Now, I know my boss wants to be alerted when when new deals come in. So, you know, out of this visualization, I can create alerts. In fact, out of any visualization I can, this bell icon allows me to get access to a wizard that I can define these alerts based on any charted item. So I’m gonna choose a summary number, which is my amount of deals that come in by day. And if it increases by one, I want to send her a message. I’ll click on next. this is a configurable message, it’s appropriate for now. And then, you know, I can select her from a user list and send it out to her. I’ll save this. I won’t send it out to her just yet. I’ll just save it for myself. And now I will get a message every time a deal is closed and I can act on it.

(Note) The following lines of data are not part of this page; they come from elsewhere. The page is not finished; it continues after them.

-- ==== Sys2Proof/Machine/Sm2.lean ====
section
/-! DEFINITION. The verification of a signature under SM2 (GB/T 32918.2-2016) with SM3 and the default distinguishing
identifier, as the boot ROM makes it (R463, R464; log entry 101 for the curve and the byte order). -/

namespace Sys2Proof
namespace Machine
namespace Sm2

/-- The field's prime, the curve's coefficients, the group's order and the base point of the recommended curve. -/
def p : Nat := 0xFFFFFFFEFFFFFFFFFFFFFFFFFFFFFFFFFFFFFFFF00000000FFFFFFFFFFFFFFFF
def a : Nat := 0xFFFFFFFEFFFFFFFFFFFFFFFFFFFFFFFFFFFFFFFF00000000FFFFFFFFFFFFFFFC
def b : Nat := 0x28E9FA9E9D9F5E344D5A9E4BCF6509A7F39789F515AB8F92DDBCBD414D940E93
def n : Nat := 0xFFFFFFFEFFFFFFFFFFFFFFFFFFFFFFFF7203DF6B21C6052B53BBF40939D54123
def gx : Nat := 0x32C4AE2C1F1981195F9904466A39C9948FE30BBFF2660BE1715A4589334C74C7
def gy : Nat := 0xBC3736A2F4F6779C59BDCEE36B692153D0A9877CC62A474002DF32E52139F0A0

/-- x to the power e mod p, over the bits of e from bit i − 1 down. -/
def pow (x e : Nat) : Nat → Nat
  | 0 => 1
  | i + 1 =>
    let r := pow x (e / 2) i
    if e % 2 = 0 then r * r % p else r * r % p * x % p

/-- The inverse in the field. -/
def inv (x : Nat) : Nat := pow x (p - 2) 256

/-- Difference in the field. -/
def sub (x y : Nat) : Nat := (x + p - y % p) % p

/-- A point of the curve; none is the point at infinity. -/
abbrev Point := Option (Nat × Nat)

/-- The sum of two points. -/
def add : Point → Point → Point
  | none, q => q
  | q, none => q
  | some (x1, y1), some (x2, y2) =>
    if x1 = x2 ∧ (y1 + y2) % p = 0 then none
    else
      let l := if x1 = x2 then (3 * x1 * x1 + a) * inv (2 * y1 % p) % p else sub y2 y1 * inv (sub x2 x1) % p
      let x3 := sub (l * l % p) (x1 + x2)
      some (x3, sub (l * sub x1 x3 % p) y1)

/-- k times a point, over i bits of k. -/
def mul (q : Point) (k : Nat) : Nat → Point
  | 0 => none
  | i + 1 =>
    let h := mul q (k / 2) i
    let d := add h h
    if k % 2 = 0 then d else add d q

/-- A number of 32 bytes, the most significant first, and back. -/
def ofBytes (bs : List Byte) : Nat := bs.foldl (fun acc x => acc * 256 + x.toNat) 0
def toBytes (v : Nat) : List Byte := (leBytes 32 v).reverse

/-- The default distinguishing identifier, 1234567812345678, after its length in bits. -/
def ident : List Byte :=
  [0x00, 0x80, 0x31, 0x32, 0x33, 0x34, 0x35, 0x36, 0x37, 0x38, 0x31, 0x32, 0x33, 0x34, 0x35, 0x36, 0x37, 0x38]

/-- The digest of the signer's identifier, the curve and the public key. -/
def za (x y : Nat) : List Byte := Sm3.digest (ident ++ [a, b, gx, gy, x, y].flatMap toBytes)

/-- The point lies on the curve. -/
def onCurve (x y : Nat) : Bool := decide (x < p) && decide (y < p) && (y * y) % p == (x * x * x + a * x + b) % p

/-- Whether a signature, r then s, of a message verifies under a public key, x then y. -/
def verify (pubk sig msg : List Byte) : Bool :=
  let x := ofBytes (pubk.take 32)
  let y := ofBytes (pubk.drop 32)
  let r := ofBytes (sig.take 32)
  let s := ofBytes (sig.drop 32)
  let e := ofBytes (Sm3.digest (za x y ++ msg))
  let t := (r + s) % n
  onCurve x y && decide (0 < r) && decide (r < n) && decide (0 < s) && decide (s < n) && decide (t ≠ 0) &&
    match add (mul (some (gx, gy)) s 256) (mul (some (x, y)) t 256) with
    | some (x1, _) => (e + x1) % n == r
    | none => false

end Sm2
end Machine
end Sys2Proof
end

And then certainly she can act on it as well if she cr creates an alert for herself. So there you have it. Well, I hope I’ve demonstrated how easy it is for non-technical users to leverage the massive amounts of data that can be exposed by the Dremio Lakehouse. We can also eliminate bottlenecks and delivering valuable intelligence to business users even if that data doesn’t currently reside in the lake house. So in a lot of organizations, this type of agility is necessary to remain competitive in a challenging business environment. Well, thanks again, and I’ll pass it back to Mohamed for some closing comments.

Mohammed Aaser:

Excellent, thank you so much. Ron. I’m just gonna go ahead and I know we’re getting close on time. I wanna make sure that we can get to q and a. I just wanna do a quick summary of some of the things that that I’ve heard that I heard and that we discussed. One is that, you know, organizations have made huge investments in, into data, and many have seen results, but often the needs continue to outstrip the capacity of that 3%, that 97%. Those line of business teams, they’re often closest to the problems. They have their own data and they have often, they have difficulty tapping into all the great investments that the 3% have made. And so Domo, as you’ve seen today, truly enables that complete self-service data journey, empowering the 97% to use fresh and updated data sources from the Lakehouse as well as their other data sources to solve problems rapidly. And these empowered business users, I gave you examples or shared examples of these data athletes. They’ve had huge impact on the organization’s bottom line. And for many of us here in, in this audience, I think we are the tech and often data leaders in our organizations. And Domo is one of those key enablers that, you know, when you marry it with platforms like Dremio that truly transform the company and that help elevate all of the great investments that your teams have made. So with that, I want to thank you.